[YOUR OBJECTIVE] From the records below, set down exactly the lines starting with the line that contains "State).snap = s.snap) _" and going on through the line that contains "theorem State.wr_mem (p". Nothing else is wanted.

(Data entries)
-- ==== Sys2Proof/Laws/State.lean ====
section
/-!
SUPPORT. One law per field of the state and per update: the updated field, and every other field as it was.
-/

namespace Sys2Proof.Machine

variable (s : State)

/-! ## `State.wr` -/

@[simp] theorem State.wr_pending (p o : Nat) (v : Word) : (s.wr p o v).pending = s.pending :=
  (fun _ => rfl : ∀ x, ({ s with reg := x } : State).pending = s.pending) _
@[simp] theorem State.wr_clk (p o : Nat) (v : Word) : (s.wr p o v).clk = s.clk :=
  (fun _ => rfl : ∀ x, ({ s with reg := x } : State).clk = s.clk) _
@[simp] theorem State.wr_reg (p o : Nat) (v : Word) : (s.wr p o v).reg = NMap.set regDefault s.reg (rkey p o) v := rfl
@[simp] theorem State.wr_act (p o : Nat) (v : Word) : (s.wr p o v).act = s.act :=
  (fun _ => rfl : ∀ x, ({ s with reg := x } : State).act = s.act) _
@[simp] theorem State.wr_latch (p o : Nat) (v : Word) : (s.wr p o v).latch = s.latch :=
  (fun _ => rfl : ∀ x, ({ s with reg := x } : State).latch = s.latch) _
@[simp] theorem State.wr_read (p o : Nat) (v : Word) : (s.wr p o v).read = s.read :=
  (fun _ => rfl : ∀ x, ({ s with reg := x } : State).read = s.read) _
@[simp] theorem State.wr_stage (p o : Nat) (v : Word) : (s.wr p o v).stage = s.stage :=
  (fun _ => rfl : ∀ x, ({ s with reg := x } : State).stage = s.stage) _
@[simp] theorem State.wr_tbl (p o : Nat) (v : Word) : (s.wr p o v).tbl = s.tbl :=
  (fun _ => rfl : ∀ x, ({ s with reg := x } : State).tbl = s.tbl) _
@[simp] theorem State.wr_ctr (p o : Nat) (v : Word) : (s.wr p o v).ctr = s.ctr :=
  (fun _ => rfl : ∀ x, ({ s with reg := x } : State).ctr = s.ctr) _
@[simp] theorem State.wr_snap (p o : Nat) (v : Word) : (s.wr p o v).snap = s.snap :=
  (fun _ => rfl : ∀ x, ({ s with reg := x } : State).snap = s.snap) _
@[simp] theorem State.wr_snapTbl (p o : Nat) (v : Word) : (s.wr p o v).snapTbl = s.snapTbl :=
  (fun _ => rfl : ∀ x, ({ s with reg := x } : State).snapTbl = s.snapTbl) _
@[simp] theorem State.wr_page (p o : Nat) (v : Word) : (s.wr p o v).page = s.page :=
  (fun _ => rfl : ∀ x, ({ s with reg := x } : State).page = s.page) _
@[simp] theorem State.wr_cgrp (p o : Nat) (v : Word) : (s.wr p o v).cgrp = s.cgrp :=
  (fun _ => rfl : ∀ x, ({ s with reg := x } : State).cgrp = s.cgrp) _
@[simp] theorem State.wr_ev (p o : Nat) (v : Word) : (s.wr p o v).ev = s.ev :=
  (fun _ => rfl : ∀ x, ({ s with reg := x } : State).ev = s.ev) _
@[simp] theorem State.wr_host (p o : Nat) (v : Word) : (s.wr p o v).host = s.host :=
  (fun _ => rfl : ∀ x, ({ s with reg := x } : State).host = s.host) _
@[simp] theorem State.wr_free (p o : Nat) (v : Word) : (s.wr p o v).free = s.free :=
  (fun _ => rfl : ∀ x, ({ s with reg := x } : State).free = s.free) _
@[simp] theorem State.wr_tmu (p o : Nat) (v : Word) : (s.wr p o v).tmu = s.tmu :=
  (fun _ => rfl : ∀ x, ({ s with reg := x } : State).tmu = s.tmu) _
@[simp] theorem State.wr_mem (p o : Nat) (v : Word) : (s.wr p o v).mem = s.mem :=
  (fun _ => rfl : ∀ x, ({ s with reg := x } : State).mem = s.mem) _
@[simp] theorem State.wr_crl (p o : Nat) (v : Word) : (s.wr p o v).crl = s.crl :=
  (fun _ => rfl : ∀ x, ({ s with reg := x } : State).crl = s.crl) _
@[simp] theorem State.wr_col (p o : Nat) (v : Word) : (s.wr p o v).col = s.col :=
  (fun _ => rfl : ∀ x, ({ s with reg := x } : State).col = s.col) _
@[simp] theorem State.wr_deferred (p o : Nat) (v : Word) : (s.wr p o v).deferred = s.deferred :=
  (fun _ => rfl : ∀ x, ({ s with reg := x } : State).deferred = s.deferred) _
@[simp] theorem State.wr_vfEnabled (p o : Nat) (v : Word) : (s.wr p o v).vfEnabled = s.vfEnabled :=
  (fun _ => rfl : ∀ x, ({ s with reg := x } : State).vfEnabled = s.vfEnabled) _
@[simp] theorem State.wr_rve (p o : Nat) (v : Word) : (s.wr p o v).rve = s.rve :=
  (fun _ => rfl : ∀ x, ({ s with reg := x } : State).rve = s.rve) _
@[simp] theorem State.wr_cores (p o : Nat) (v : Word) : (s.wr p o v).cores = s.cores :=
  (fun _ => rfl : ∀ x, ({ s with reg := x } : State).cores = s.cores) _
@[simp] theorem State.wr_icl (p o : Nat) (v : Word) : (s.wr p o v).icl = s.icl :=
  (fun _ => rfl : ∀ x, ({ s with reg := x } : State).icl = s.icl) _
@[simp] theorem State.wr_cpe (p o : Nat) (v : Word) : (s.wr p o v).cpe = s.cpe :=
  (fun _ => rfl : ∀ x, ({ s with reg := x } : State).cpe = s.cpe) _
@[simp] theorem State.wr_lfw (p o : Nat) (v : Word) : (s.wr p o v).lfw = s.lfw :=
  (fun _ => rfl : ∀ x, ({ s with reg := x } : State).lfw = s.lfw) _
@[simp] theorem State.wr_esc (p o : Nat) (v : Word) : (s.wr p o v).esc = s.esc :=
  (fun _ => rfl : ∀ x, ({ s with reg := x } : State).esc = s.esc) _
@[simp] theorem State.wr_qz (p o : Nat) (v : Word) : (s.wr p o v).qz = s.qz :=
  (fun _ => rfl : ∀ x, ({ s with reg := x } : State).qz = s.qz) _
@[simp] theorem State.wr_prg (p o : Nat) (v : Word) : (s.wr p o v).prg = s.prg :=
  (fun _ => rfl : ∀ x, ({ s with reg := x } : State).prg = s.prg) _
@[simp] theorem State.wr_mxf (p o : Nat) (v : Word) : (s.wr p o v).mxf = s.mxf :=
  (fun _ => rfl : ∀ x, ({ s with reg := x } : State).mxf = s.mxf) _
@[simp] theorem State.wr_lnu (p o : Nat) (v : Word) : (s.wr p o v).lnu = s.lnu :=
  (fun _ => rfl : ∀ x, ({ s with reg := x } : State).lnu = s.lnu) _
@[simp] theorem State.wr_vce (p o : Nat) (v : Word) : (s.wr p o v).vce = s.vce :=
  (fun _ => rfl : ∀ x, ({ s with reg := x } : State).vce = s.vce) _
@[simp] theorem State.wr_wve (p o : Nat) (v : Word) : (s.wr p o v).wve = s.wve :=
  (fun _ => rfl : ∀ x, ({ s with reg := x } : State).wve = s.wve) _
@[simp] theorem State.wr_pxc (p o : Nat) (v : Word) : (s.wr p o v).pxc = s.pxc :=
  (fun _ => rfl : ∀ x, ({ s with reg := x } : State).pxc = s.pxc) _
@[simp] theorem State.wr_drc (p o : Nat) (v : Word) : (s.wr p o v).drc = s.drc :=
  (fun _ => rfl : ∀ x, ({ s with reg := x } : State).drc = s.drc) _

[EXERCISE ANSWER]
  (fun _ => rfl : ∀ x, ({ s with reg := x } : State).snap = s.snap) _
@[simp] theorem State.wr_snapTbl (p o : Nat) (v : Word) : (s.wr p o v).snapTbl = s.snapTbl :=
  (fun _ => rfl : ∀ x, ({ s with reg := x } : State).snapTbl = s.snapTbl) _
@[simp] theorem State.wr_page (p o : Nat) (v : Word) : (s.wr p o v).page = s.page :=
  (fun _ => rfl : ∀ x, ({ s with reg := x } : State).page = s.page) _
@[simp] theorem State.wr_cgrp (p o : Nat) (v : Word) : (s.wr p o v).cgrp = s.cgrp :=
  (fun _ => rfl : ∀ x, ({ s with reg := x } : State).cgrp = s.cgrp) _
@[simp] theorem State.wr_ev (p o : Nat) (v : Word) : (s.wr p o v).ev = s.ev :=
  (fun _ => rfl : ∀ x, ({ s with reg := x } : State).ev = s.ev) _
@[simp] theorem State.wr_host (p o : Nat) (v : Word) : (s.wr p o v).host = s.host :=
  (fun _ => rfl : ∀ x, ({ s with reg := x } : State).host = s.host) _
@[simp] theorem State.wr_free (p o : Nat) (v : Word) : (s.wr p o v).free = s.free :=
  (fun _ => rfl : ∀ x, ({ s with reg := x } : State).free = s.free) _
@[simp] theorem State.wr_tmu (p o : Nat) (v : Word) : (s.wr p o v).tmu = s.tmu :=
  (fun _ => rfl : ∀ x, ({ s with reg := x } : State).tmu = s.tmu) _
@[simp] theorem State.wr_mem (p o : Nat) (v : Word) : (s.wr p o v).mem = s.mem :=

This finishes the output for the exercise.